In a situation of this sort where the jury is required to make their decision on circumstantial evidence and upon the testimony of fellow prisoners as to statements made by appellant while in confinement, it is essential that they not be unduly influenced by evidence which should have been excluded. There is little question that the jury was influenced by an instrument which should never have been presented to them. This “mishap” violated “the fundamental integrity of all that is embraced in the constitutional concept of trial by jury.” [Turner v. Louisiana, 379 U.S. 466, 472, 85 S.Ct. 546, 13 L.Ed.2d 424 (1965); Osborne v. United States, 351 F.2d 111 (8th Cir. 1965).]
Under the circumstances, we cannot say that the submission of this evidence for the jury's consideration was harmless.
Id.
[24] Morgan also cites Schlabach v. State, in which a panel of this court, relying on Franklin, reversed and remanded a defendant's conviction and ordered a new trial. 842 N.E.2d 411, 420 (Ind. Ct. App. 2006), trans. denied. There, the defendant was convicted on two drug charges and sought reversal of his conviction because the jury had inadvertently been given a summons that alleged the defendant had violated his probation in a separate case for drug possession. Id. at 413. The panel concluded that
[t]he evidence against Schlabach, although perhaps stronger than that against Franklin, is nevertheless entirely circumstantial, and the summons was particularly prejudicial in that it revealed a prior conviction for marijuana possession. As such, “[t]here is little question that the jury was influenced by an instrument which should never have been presented to them.” [Franklin, 533 N.E.2d at 1196]. We cannot conclude that the jury's consideration of the summons was harmless.
Id. at 416-17.
[25] The State contends that, in contrast to the evidence the jury inadvertently considered in Franklin and Schlabach, Destiny's deposition was devoid of any explicit indication of Morgan's criminal history or convictions. The State is correct—the deposition did not explicitly confirm that Morgan had a prior conviction. However, the jury could have reasonably interpreted Destiny's statement that Morgan had “a record going back from abuse” on Harmon as describing a criminal record, not merely a pattern of abuse. Ex. Vol. 1 at 160 (emphases added). We have no way of knowing how the jury interpreted that phrase and thus, we cannot definitively say that it was not privy to evidence of Morgan's criminal history. Moreover, there is no question that the deposition exposed the jury to Morgan's history of violence and threats against the same victim—whether charged and convicted for those acts or not. And while Franklin and Schlabach dealt specifically with inadvertent evidence of prior convictions, we see no reason—and the State offers no argument—why different evidence of criminal activity could not be similarly prejudicial and thus necessitate a new trial.
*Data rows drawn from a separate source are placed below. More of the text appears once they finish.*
/-- Time events (R270–R273): arming keeps the configuration and the time, or is refused LATE; disarming clears the event with
its output kept; an event fires in the first tick in which its base reads its time, or late where a step carried the base across
it; a firing with the OUTPUT action drives the output by OUT_MODE, and one with SYNC is a SYNC of source 3; the end of a pulse
lowers its output. -/
def Obligations.TimeEventsArmAndFire : Prop :=
  (∀ (h : CmdHdr) (p : Bytes) (s : State), p.length = 40 → firstBad (teArmChecks s p) = none → Accepted 0x0405 h p s 0 = true →
    let at_ := ofTime96 (fld p 16 12)
    let late := at_ ≤ (s.base (fld p 8 1)).val ∨
      ((fld p 9 1).testBit 0 = true ∧ at_ < s.instant + 2 * s.tRow + 10 * msF)
    Completes (.teArm h p) s fun t =>
      (late → Answers t 0x0405 h 2 0 [] ∧ OnlyAnswers s t) ∧
      (¬late → Answers t 0x0405 h 0 0 [] ∧ OnlyAnswers { s with time := { s.time with events := t.time.events } } t ∧
        t.tev (fld p 0 1) = { s.tev (fld p 0 1) with
          cfg := slice p 8 32, st := 1, result := 0, fires := 0, row := 0, next := at_, crossed := false } ∧
        (∀ m ≠ fld p 0 1, t.tev m = s.tev m))) ∧
  (∀ (h : CmdHdr) (n : Byte) (s : State), n.toNat < 16 → Accepted 0x0406 h [n] s 0 = true →
    Completes (.teDisarm h [n]) s fun t => Answers t 0x0406 h 0 0 [] ∧
      OnlyAnswers { s with time := { s.time with events := t.time.events } } t ∧
      t.tev n.toNat = { TimeEv.init with
        out := (s.tev n.toNat).out, pulse := (s.tev n.toNat).pulse, pulseEnd := (s.tev n.toNat).pulseEnd } ∧
      (∀ m ≠ n.toNat, t.tev m = s.tev m)) ∧
  (∀ (n : Nat) (s : State), n < 16 → s.timeRuns = true → (∀ m ≠ n, (s.tev m).st ≠ 1) → (s.tev n).st = 1 →
    s.timeCome (s.tev n) = true → s.boundaryFirst (s.tev n) = false → (s.tev n).period = 0 →
    (fld (s.tev n).cfg 1 1 = 8 ∨ fld (s.tev n).cfg 1 1 = 4 ∧ s.pm.st ≠ .watch) →
    Completes (.teFire n) s fun t =>
      let e := s.tev n
      let fired := { e with
        st := if e.crossed then 3 else 2, result := 0, fires := sat 65535 (e.fires + 1), row := s.rowAt (s.firedAt e)
        crossed := false }
      OnlyReports { s with
        time := { s.time with events := t.time.events }, fe := t.fe
        flt := { s.flt with recent := t.flt.recent, rows := t.flt.rows, sync := t.flt.sync } } t ∧
      (∀ m ≠ n, t.tev m = s.tev m) ∧
      (s.rowOpen = false ∨ s.flt.rows.row ≤ fired.row → t.ic.teFired.testBit n = true ∧ t.flt.recent = s.flt.recent) ∧
      (fld e.cfg 1 1 = 8 → t.flt.rows = s.flt.rows ∧ t.flt.sync = s.flt.sync ∧
        t.tev n = (match e.outMode with
          | 0 => { fired with out := true, pulse := false }
          | 1 => { fired with out := false, pulse := false }
          | 2 => { fired with out := !e.out, pulse := false }
          | _ => { fired with out := true, pulse := true, pulseEnd := s.time.b2.val + fld e.cfg 4 4 * 10 * nsF })) ∧
      (fld e.cfg 1 1 = 4 → t.tev n = fired ∧ t.flt.sync.lastSrc = 3 ∧
        t.flt.sync.count = sat 65535 (s.flt.sync.count + 1))) ∧
  (∀ (n : Nat) (s : State), n < 16 → s.timeRuns = true → (∀ x ∈ s.time.events, x.2.st = 1 → x.2 = s.tev n) →
    (∀ m ≠ n, (s.tev m).st ≠ 1) →
    (s.tev n).st = 1 → s.pm.st ≠ .watch → s.rowOpen = false → s.ring.egress = [] → (s.tev n).crossed = false → (s.tev n).period = 0 →
    fld (s.tev n).cfg 1 1 = 8 → (s.tev n).outMode = 0 →
    let b := s.base (s.tev n).base
    b.val < (s.tev n).next → b.slewRem = 0 → 0 < b.incr →
    Completes (.teFire n) s fun t => (t.tev n).st = 2 ∧ (t.tev n).out = true ∧ (t.tev n).fires = sat 65535 ((s.tev n).fires + 1) ∧
      (s.tev n).next ≤ (t.base (s.tev n).base).val ∧ (t.base (s.tev n).base).val < (s.tev n).next + b.incr ∧
      ∃ k, ∀ m < 4, t.base m = (s.base m).run k) ∧
  (∀ (n : Nat) (s : State), (s.tev n).pulse = true → (s.tev n).pulseEnd ≤ s.time.b2.val →
    Completes (.tePulseEnd n) s fun t => t = { s with time := { s.time with events := t.time.events }, fe := t.fe } ∧
      t.tev n = { s.tev n with out := false, pulse := false } ∧ (∀ m ≠ n, t.tev m = s.tev m))

/-- The transmit time-stamp queue Q6 (R274): its owner reads the oldest entry, which leaves it; the stamp of a delay request that
finds 64 words in it is dropped, counted and marked, and TXQ_OVERFLOW reports one such stamp. -/
def Obligations.TransmitStampQueue : Prop :=
  (∀ (byHost : Bool) (i : QItem) (r : List QItem) (s : State), byHost = s.servoExt → (s.queue 6).items = i :: r →
    i.complete = true → (s.queue 6).stalled = [] →
    Completes (.tbTxqRead byHost) s fun t => OnlyReports s t ∧ (t.queue 6).items = r ∧
      (byHost = true → t.host.readData = bytesOf i.words) ∧ (∀ q ≠ 6, t.queue q = s.queue q)) ∧
  (∀ (port : Nat) (s : State), port < 2 → s.portRole port ≠ 2 → 64 ≤ (s.queue 6).level →
    Completes (.ptpPdelayTx port) s fun t => t = { s with time := t.time } ∧ t.time.txqOvf = true ∧
      t.time.txqCount = sat 65535 (s.time.txqCount + 1) ∧ t.time.txqDue = s.time.txqDue + 1 ∧
      (t.tbPort port).asked = none) ∧
  (∀ s : State, 0 < s.time.txqDue →
    Completes .txqOverflow s fun t =>
      OnlyReports { s with time := { s.time with txqDue := s.time.txqDue - 1 } } t ∧ t.queue 6 = s.queue 6)
/-! ### Rows (chapters 01, 04, 07) -/

/-- With no commit and no base switch pending and no time event armed, time passes to the end of the row in production, which is
produced, newest of the rows held, and counted: the next row is in production on the same grid, under the same pattern and
epoch (R29, R142, R261). In an emergency bind-off the stream closes at the boundary that ends a frame cycle (R578). -/
def Obligations.BoundaryProducesOneRow : Prop :=
  ∀ (i : RowInput) (s : State), s.rowOpen = true → s.mbx.pending = none → s.time.switch = none → Undisturbed s →
    let ends := s.pm.emergency && (s.flt.rows.row + 1) % 2 ^ s.pat.cycleM = 0
    Completes (.rowBoundary i) s fun t =>
      t.flt.rows = { s.flt.rows with
        row := s.flt.rows.row + 1, last := s.rowEnd, phase := if ends then .closed else .running } ∧
      t.flt.recent.map (·.row) = (s.flt.rows.row :: s.flt.recent.map (·.row)).take 16640 ∧
      t.mbx.force = s.mbx.force ∧ t.time.selected = s.time.selected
[26] The State further distinguishes Franklin and Schlabach based on the fact that Morgan's case was not based solely on circumstantial evidence. Morgan acknowledges that the evidence in his case was not entirely circumstantial—Smith testified as an eyewitness. Even so, Morgan asserts, and indeed the State agrees, that because he testified in his own defense, “[t]his case comes down to witness credibility.” Appellant's Br. at 20 (quoting Tr. Vol. 3 at 97 (the State's closing argument)); see Appellee's Br. at 12 (“[T]he only material issue in the case was whether Smith's or Morgan's story was more credible.”). Given that credibility was at the heart of the case, Morgan argues the deposition necessarily undermined his credibility and thus prejudiced the jury's ultimate determination. We agree.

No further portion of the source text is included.